• **Aim of the task**
All lines from the one containing "def State.pinLevel (s" to the end of the listing below are to be reproduced exactly, and no others.

-*-

-- ==== Sys2Proof/Machine/Carillon.lean ====
section
/-! DEFINITION. The Carillon pin sequencers: pin windows, instructions, stalls, queues, movers, control, registers
(R404-R430, R605).
Choices of the model: log entries 28, 79, 80. -/

set_option autoImplicit false

namespace Sys2Proof.Machine

open Sys2Proof

/-! ### Sequencer state (R407) -/

/-- Sequencer `q` of Carillon `c`. -/
def State.seq (s : State) (c q : Nat) : Seq := s.seqs.getD (4 * c + q) Seq.init

/-- The state with a sequencer's record changed. -/
def State.updSeq (s : State) (c q : Nat) (f : Seq → Seq) : State :=
  { s with seqs := s.seqs.setIfInBounds (4 * c + q) (f (s.seq c q)) }

/-- The state of a sequencer: 0 STOPPED, 1 RUNNING, 2 STALLED, 3 HALTED. -/
def State.seqState (s : State) (c q : Nat) : Nat := s.fld (CAR_SEQ_STAT c q) CAR_SEQ_STAT_STATE

/-- The program counter. -/
def State.seqPc (s : State) (c q : Nat) : Nat := s.fld (CAR_SEQ_STAT c q) CAR_SEQ_STAT_PC

/-- Whether a sequencer is quiescent (R427). -/
def State.seqQuiet (s : State) (c q : Nat) : Bool := s.seqState c q == 0 || s.seqState c q == 3

/-- A field of a sequencer's CFG. -/
def State.seqCfg (s : State) (c q : Nat) (f : Fld) : Nat := s.fld (CAR_SEQ_CFG c q) f

/-- The address of working register W`w`. -/
def wReg (c q w : Nat) : Nat := CAR_SEQ_W0 c q + 4 * w

/-- TXP and RXP. -/
abbrev fTxp : Fld := ⟨0, 6⟩
abbrev fRxp : Fld := ⟨8, 6⟩

/-- The doorbell of a sequencer, and its engine event EV6 (R420, R421, R425, R426). -/
def State.ringSeq (s : State) (c q : Nat) : State := s.ringEvt (CAR_SEQ_EVT c q)
def State.seqEv6 (s : State) (c q : Nat) : State :=
  let a := CAR_SEQ_EVT c q
  if s.flag a CAR_SEQ_EVT_EVEN then s.latchEv (s.fld a CAR_SEQ_EVT_EVENG) 6 else s

/-! ### Pins (R405, R406, R605) -/

/-- First pin and number of pins of a window. -/
def State.winBase (s : State) (c : Nat) : Nat := bitsOf (s.reg (CAR_COM_MAP c)).toNat 0 6
def State.winCnt (s : State) (c : Nat) : Nat := bitsOf (s.reg (CAR_COM_MAP c)).toNat 6 6

/-- The level of pin GP`p` at the ball: what its Carillon drives, else what the world drives; 0 where the bank has no supply. -/
def State.pinLevel (s : State) (gp : BitVec 64) (p : Nat) : Bool :=
  if !(s.reg CAR_COM_BANK).getLsbD (2 + p / 32) then false
  else
    match (List.range 8).find? fun c =>
      Nat.ble (s.winBase c) p && Nat.blt p (s.winBase c + s.winCnt c) && (s.reg (CAR_PINDIR c)).getLsbD (p - s.winBase c) with
    | some c => (s.reg (CAR_PINOUT c)).getLsbD (p - s.winBase c)
    | none => gp.getLsbD p

/-- Window pin `k` of Carillon `c`; a pin at or beyond CNT reads 0. -/
def State.windowPin (s : State) (gp : BitVec 64) (c k : Nat) : Bool := Nat.blt k (s.winCnt c) && s.pinLevel gp (s.winBase c + k)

-*-

• **Exercise result**
def State.pinLevel (s : State) (gp : BitVec 64) (p : Nat) : Bool :=
  if !(s.reg CAR_COM_BANK).getLsbD (2 + p / 32) then false
  else
    match (List.range 8).find? fun c =>
      Nat.ble (s.winBase c) p && Nat.blt p (s.winBase c + s.winCnt c) && (s.reg (CAR_PINDIR c)).getLsbD (p - s.winBase c) with
    | some c => (s.reg (CAR_PINOUT c)).getLsbD (p - s.winBase c)
    | none => gp.getLsbD p

/-- Window pin `k` of Carillon `c`; a pin at or beyond CNT reads 0. -/
def State.windowPin (s : State) (gp : BitVec 64) (c k : Nat) : Bool := Nat.blt k (s.winCnt c) && s.pinLevel gp (s.winBase c + k)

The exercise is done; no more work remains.